Of course, not even he could read minds. But Glenn did wait there, perhaps puzzled, or even afraid; Park could hear, faintly, the smooth whirring of his heart through the door. Park’s uncle said, “I won’t have him reset, if that makes you feel better. But he stays here.”
You can’t keep him safe, Park thought. “You don’t even care about him,” she said.
The reflection in her uncle’s glasses shifted slightly, as if they were full of water. As if there was nothing behind his eyes but cold and empty sea. “No,” he said. “But I care about you.”
But did he really? Park never quite knew, even after he was dead. Did anyone really have the capacity to care—truly care—beyond the instinct to ally, fuck, and raise their young to breeding age? Were there any decisions guided by pure selflessness? Not in humans, she supposed—in androids, yes. It was too bad no one else could see the beauty in that.
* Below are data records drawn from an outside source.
/-! ### Redundancy (R370 to R397) -/

/-- HEARTBEAT_SEND (R374): the symbol carries code, rank, the low half of the term and their CRC-8: the unit's own role, rank and claim
outside reset and DORMANT, in them code 7 or 8 with what was sent last; for the first 200 ms of a reset there is none. HEARTBEAT_SYMBOL and
RING_HEARTBEAT (R375, R376): a bad CRC is counted; a unit without a partner shows the symbol and does no more; a STANDBY that hears an
ACTIVE partner of the other rank shows its code and claim and the path is good, with event 0x602 when it was lost; an ACTIVE unit that
begins to hear code 7 raises event 0x60F. HB_PATH_LOST (R376): the loss of one path is counted with event 0x601 and starts the holdoff of
R388 again, and nothing else follows. RING_PORT (R393): a port that goes down is counted with event 0x60C, one that goes up shows the
address seen there. In reset, in DORMANT and while LINK is not ON the closed bypass passes a ring message on to the other port (R397, R461).
Where the manual is silent it rests on the model's own choices in notes/assumptions/69.md, 70.md, 71.md, 74.md. -/
def Obligations.HeartbeatPaths : Prop :=
  ∀ (s : State) (sym : BitVec 32), Sound s →
    let own : Bool := !s.pwr.inReset && !s.pwr.dormant
    let sends := if s.pwr.dormant then 8 else if s.pwr.inReset then 7 else s.role
    let body := sends % 16 * 2 ^ 20 + (if own then s.rank else s.pwr.hbRank) % 16 * 2 ^ 16
      + (if own then s.rd Reg.RED_CLAIM.claim 0 % 2 ^ 28 else s.pwr.hbTerm) % 2 ^ 16
    let b := sym.toNat / 2 ^ 8
    let good : Prop := sym.toNat % 2 ^ 8 = crc8 [b / 2 ^ 16, b / 2 ^ 8, b]
    let code := sym.toNat / 2 ^ 28
    let rank := sym.toNat / 2 ^ 24 % 16
    let full := s.fullTerm (sym.toNat / 2 ^ 8 % 2 ^ 16)
    let seen := max (s.rd Reg.RED_TERM_SEEN.term 0)
    let shown (t : State) (code claim : Nat) (f : Field) (ring : Nat) : Prop := t.rd Reg.RED_STAT.partner_code 0 = code
      ∧ t.rd Reg.RED_PEER_CLAIM.claim 0 = claim ∧ t.rd f 0 ≠ 0 ∧ (s.flag f 0 = false → Reports s t 0x602 0 ring)
      ∧ (s.flag f 0 = true → t.evq = s.evq)
    let heard : List (Field × Nat) := [(Reg.RED_STAT.partner_code, 0), (Reg.RED_PEER_CLAIM.claim, 0), (Reg.RED_TERM_SEEN.term, 0)] ++ eventRegs
    let symbol : List (Field × Nat) := [(Reg.RED_PEER_HB.code, 0), (Reg.RED_PEER_HB.rank, 0), (Reg.RED_PEER_HB.term, 0)]
    let rest : Red := { s.red with healthyAt := none }
    (s.pwr.inReset = false ∨ s.pwr.dormant = true ∨ s.pwr.held200 = true →
      ∃ t, exec .heartbeatSend s = .next t
        ∧ t.wire = s.wire ++ [.heartbeat (body * 256 + crc8 [body / 2 ^ 16, body / 2 ^ 8, body])] ∧ Only [.wire] s t)
    ∧ (s.pwr.inReset = true → s.pwr.dormant = false → s.pwr.held200 = false → exec .heartbeatSend s = .next s)
    ∧ (s.pwr.inReset = false → s.pwr.dormant = false → ¬ good →
      ∃ t, exec (.heartbeatSymbol sym) s = .next t ∧ t.rd Reg.RED_HB_CNT.line_bad 0 = min (s.rd Reg.RED_HB_CNT.line_bad 0 + 1) 65535
        ∧ Only [.regs] s t ∧ RegsBut [(Reg.RED_HB_CNT.line_bad, 0)] s t)
    ∧ (s.pwr.inReset = false → s.pwr.dormant = false → good → s.paired = false →
      ∃ t, exec (.heartbeatSymbol sym) s = .next t ∧ t.rd Reg.RED_PEER_HB.code 0 = code ∧ t.rd Reg.RED_PEER_HB.rank 0 = rank
        ∧ t.rd Reg.RED_PEER_HB.term 0 = sym.toNat / 2 ^ 8 % 2 ^ 16 ∧ Only [.regs] s t ∧ RegsBut symbol s t)
    ∧ (s.pwr.inReset = false → s.pwr.dormant = false → good → s.paired = true → rank + s.rank = 3 →
        (s.role = 1 → code = 3 →
          ∃ t, exec (.heartbeatSymbol sym) s = .next t ∧ shown t code (rank * 2 ^ 28 + full) Reg.RED_STAT.line_ok 0
            ∧ t.rd Reg.RED_TERM_SEEN.term 0 = seen full
            ∧ t.red = { s.red with lineAt := some s.now, activeAt := some s.now, wasActive := true, lineOther := 0, ringOther := 0
                                   termSeen := t.red.termSeen }
            ∧ (s.red.hand ≠ .outgoing → t.red.termSeen = s.red.termSeen)
            ∧ Only (.red :: eventParts) s t ∧ RegsBut ((Reg.RED_STAT.line_ok, 0) :: symbol ++ heard) s t)
        ∧ (s.role = 3 → code = 7 → s.rd Reg.RED_STAT.partner_code 0 ≠ 7 → s.flag Reg.RED_STAT.line_ok 0 = true →
          ∃ t, exec (.heartbeatSymbol sym) s = .next t ∧ t.rd Reg.RED_STAT.partner_code 0 = 7 ∧ t.rd Reg.RED_FLAGS.partner_reset 0 = 1
            ∧ Reports s t 0x60F 0 0 ∧ t.red = { s.red with lineAt := some s.now, lineOther := s.red.lineOther + 1 }
            ∧ Only (.red :: eventParts) s t
            ∧ RegsBut ((Reg.RED_FLAGS.partner_reset, 0) :: symbol ++ heard) s t))
    ∧ (∀ (m : RingMsg) (rk : Fin 16) (claim : BitVec 32) (epoch ckptSeq : Nat), RingOk m 0 [[3 * 2 ^ 60 + rk.val * 2 ^ 56 + claim.toNat, epoch, ckptSeq]] s →
        s.paired = true → m.src.val = s.rd Reg.RED_RING_CFG.partner 0 → rk.val + s.rank = 3 → s.role = 1 →
      ∃ t, exec (.ringHeartbeat m 3 rk claim epoch ckptSeq) s = .next t ∧ shown t 3 claim.toNat Reg.RED_STAT.ring_ok 1
        ∧ t.red = { s.red with seen := seenAfter s m, ringAt := some s.now, activeAt := some s.now, wasActive := true
                               lineOther := 0, ringOther := 0, termSeen := t.red.termSeen }
        ∧ (s.red.hand ≠ .outgoing → t.red.termSeen = s.red.termSeen)
        ∧ (s.wire ++ [.forward (1 - m.port.val) m.src.val m.seq]) <+: t.wire ∧ Only (.red :: eventParts) s t
        ∧ RegsBut ((Reg.RED_STAT.ring_ok, 0) :: heard) s t)
    ∧ (∀ (m : RingMsg) (code rk : Fin 16) (claim : BitVec 32) (epoch ckptSeq : Nat),
        s.pwr.inReset = true ∨ s.pwr.dormant = true ∨ s.domain 2 ≠ 2 → m.type = 0 → m.term < 2 ^ 28 → m.seq < 2 ^ 16 →
      ∃ t, exec (.ringHeartbeat m code rk claim epoch ckptSeq) s = .next t ∧ t.wire = s.wire ++ [.bypass (1 - m.port.val) m]
        ∧ Only [.wire] s t)
    ∧ (∀ path : Fin 2, let own := if path = 1 then Reg.RED_STAT.ring_ok else Reg.RED_STAT.line_ok
        let other := if path = 1 then Reg.RED_STAT.line_ok else Reg.RED_STAT.ring_ok
        let losses := if path = 1 then Reg.RED_HB_LOST.ring_losses else Reg.RED_HB_LOST.line_losses
        (s.flag own 0 = true → s.flag other 0 = true →
          ∃ t, exec (.hbPathLost path) s = .next t ∧ t.rd own 0 = 0 ∧ t.rd losses 0 = min (s.rd losses 0 + 1) 65535
            ∧ Reports s t 0x601 0 path ∧ t.red = rest ∧ Only (.red :: eventParts) s t
            ∧ RegsBut ([(own, 0), (losses, 0), (Reg.RED_REVERT_STAT.healthy_s, 0)] ++ eventRegs) s t)
        ∧ (s.flag own 0 = false → exec (.hbPathLost path) s = .next s))
    ∧ (∀ (port : Fin 2) (at_ : Fin 8), let up := if port = 0 then Reg.RED_RING_STAT.east_up else Reg.RED_RING_STAT.west_up
        let losses := if port = 0 then Reg.RED_RING_ERR_E.lock_losses else Reg.RED_RING_ERR_W.lock_losses
        s.flag up 0 = true →
          ∃ t, exec (.ringPort port false at_) s = .next t ∧ t.rd up 0 = 0 ∧ t.rd losses 0 = min (s.rd losses 0 + 1) 65535
            ∧ Reports s t 0x60C 0 port ∧ t.red = rest ∧ Only (.red :: eventParts) s t
            ∧ RegsBut ([(up, 0), (losses, 0), (Reg.RED_REVERT_STAT.healthy_s, 0)] ++ eventRegs) s t)
    ∧ (∀ (port : Fin 2) (at_ : Fin 8), let up := if port = 0 then Reg.RED_RING_STAT.east_up else Reg.RED_RING_STAT.west_up
        let seen := if port = 0 then Reg.RED_RING_STAT.east_addr else Reg.RED_RING_STAT.west_addr
        let bypassed := if port = 0 then Reg.RED_RING_STAT.east_bypassed else Reg.RED_RING_STAT.west_bypassed
        ∃ t, exec (.ringPort port true at_) s = .next t ∧ t.flag up 0 = true ∧ t.rd seen 0 = at_ ∧ Only eventParts s t
          ∧ RegsBut ([(up, 0), (seen, 0), (bypassed, 0)] ++ eventRegs) s t)
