/-- `t` comes from `s` by changing components of `M` only. Bit numbers are the positions of the fields of State. -/
structure Keeps (M : Nat) (s t : State) : Prop where
  pending : t.pending = s.pending
  serial : t.serial = s.serial
  wire : s.wire <+: t.wire
  free : s.free ≤ t.free
  sound : Safety.Sound s → Safety.Sound t
  regs : KeptAt M 4 (t.regs = s.regs)
  clk : KeptAt M 5 (t.clk = s.clk)
  epo : KeptAt M 6 (t.epo = s.epo)
  pts : KeptAt M 7 (t.pts = s.pts)
  evq : KeptAt M 8 (t.evq = s.evq)
  dr : KeptAt M 9 (t.dr = s.dr)
  host : KeptAt M 10 (t.host = s.host)
  eth : KeptAt M 11 (t.eth = s.eth)
  conds : KeptAt M 12 (t.conds = s.conds)
  jtag : KeptAt M 13 (t.jtag = s.jtag)
  arms : KeptAt M 14 (t.arms = s.arms)
  cells : KeptAt M 15 (t.cells = s.cells)
  lanes : KeptAt M 16 (t.lanes = s.lanes)
  units : KeptAt M 17 (t.units = s.units)
  drv : KeptAt M 18 (t.drv = s.drv)
  cal : KeptAt M 19 (t.cal = s.cal)
  fab : KeptAt M 20 (t.fab = s.fab)
  ord : KeptAt M 21 (t.ord = s.ord)
  adc : KeptAt M 22 (t.adc = s.adc)
  red : KeptAt M 23 (t.red = s.red)
  saf : KeptAt M 24 (t.saf = s.saf)
  cfg : KeptAt M 25 (t.cfg = s.cfg)
  pwr : KeptAt M 26 (t.pwr = s.pwr)
  bs : KeptAt M 27 (t.bs = s.bs)
  sent : KeptAt M 1 (t.wire = s.wire)
  drawn : KeptAt M 2 (t.free = s.free)
  epoch : KeptAt M 28 (t.epo.k = s.epo.k ∧ t.epo.begun = s.epo.begun)
  keys : KeptAt M 29 (t.cfg.keys = s.cfg.keys)
  flash : KeptAt M 30 (t.cfg.flash = s.cfg.flash)
  published : KeptAt M 31 (t.pts.pub = s.pts.pub)
  pinned : KeptAt M 32 (t.pts.pin = s.pts.pin)
  arb : KeptAt M 33 (t.arb = s.arb)

theorem KeptAt.refl {M i : Nat} {α : Type} (a : α) : KeptAt M i (a = a) := .inr rfl

theorem KeptAt.trans {M i : Nat} {α : Type} {a b c : α} (h : KeptAt M i (b = a)) (h' : KeptAt M i (c = b)) :
    KeptAt M i (c = a) := by
  rcases h with h | h
  · exact .inl h
  · rcases h' with h' | h'
    · exact .inl h'
    · exact .inr (h'.trans h)

theorem KeptAt.both {M i : Nat} {p q r : Prop} (h : KeptAt M i p) (h' : KeptAt M i q) (f : p → q → r) : KeptAt M i r := by
  rcases h with h | h
  · exact .inl h
  · exact h'.imp id (f h)

theorem KeptAt.mono {m M i : Nat} {p : Prop} (hm : m ||| M = M) (h : KeptAt m i p) : KeptAt M i p := by
  rcases h with h | h
  · exact .inl (by rw [← hm, Nat.testBit_or, h, Bool.true_or])
  · exact .inr h

/-- A clear bit says that the component is unchanged. -/
theorem KeptAt.get {M i : Nat} {p : Prop} (h : KeptAt M i p) (hi : M.testBit i = false) : p := by
  rcases h with h | h
  · simp [hi] at h
  · exact h

theorem Keeps.refl {M : Nat} (s : State) : Keeps M s s :=
  ⟨rfl, rfl, List.prefix_refl _, Nat.le_refl _, id, .inr rfl, .inr rfl, .inr rfl, .inr rfl, .inr rfl, .inr rfl, .inr rfl, .inr rfl, .inr rfl, .inr rfl, .inr rfl, .inr rfl, .inr rfl, .inr rfl, .inr rfl, .inr rfl, .inr rfl, .inr rfl, .inr rfl, .inr rfl, .inr rfl, .inr rfl, .inr rfl, .inr rfl, .inr rfl, .inr rfl, .inr ⟨rfl, rfl⟩, .inr rfl, .inr rfl, .inr rfl, .inr rfl, .inr rfl⟩

theorem Keeps.trans {M : Nat} {s t u : State} (h : Keeps M s t) (h' : Keeps M t u) : Keeps M s u :=
  ⟨h'.pending.trans h.pending, h'.serial.trans h.serial, h.wire.trans h'.wire, Nat.le_trans h.free h'.free,
    fun x => h'.sound (h.sound x), h.regs.trans h'.regs, h.clk.trans h'.clk, h.epo.trans h'.epo, h.pts.trans h'.pts, h.evq.trans h'.evq, h.dr.trans h'.dr, h.host.trans h'.host, h.eth.trans h'.eth, h.conds.trans h'.conds, h.jtag.trans h'.jtag, h.arms.trans h'.arms, h.cells.trans h'.cells, h.lanes.trans h'.lanes, h.units.trans h'.units, h.drv.trans h'.drv, h.cal.trans h'.cal, h.fab.trans h'.fab, h.ord.trans h'.ord, h.adc.trans h'.adc, h.red.trans h'.red, h.saf.trans h'.saf, h.cfg.trans h'.cfg, h.pwr.trans h'.pwr, h.bs.trans h'.bs, h.sent.trans h'.sent, h.drawn.trans h'.drawn, .both h.epoch h'.epoch (fun a b => ⟨b.1.trans a.1, b.2.trans a.2⟩), h.keys.trans h'.keys, h.flash.trans h'.flash, h.published.trans h'.published, h.pinned.trans h'.pinned, h.arb.trans h'.arb⟩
Even Park forgot it, sometimes. By the time she was an adult, she had to be more aware of her reputation, of how it looked when others saw her interacting with robots. She lost her way a little, there. And by the time she was on the Deucalion, bound for the stars, with no idea of when she would return—there was no one, human or android, left on Earth to care.
17.
Park woke with a gurgling gasp, gulping for air as if she were surfacing after a long period underwater. To her choking panic, she realized she couldn’t move her limbs: only her neck was able to move, lolling around on her rag doll of a body. It felt as if someone had disconnected her brain from the rest of her, pulling some vital wire; for a brief moment she wondered if she’d fallen somehow and been paralyzed.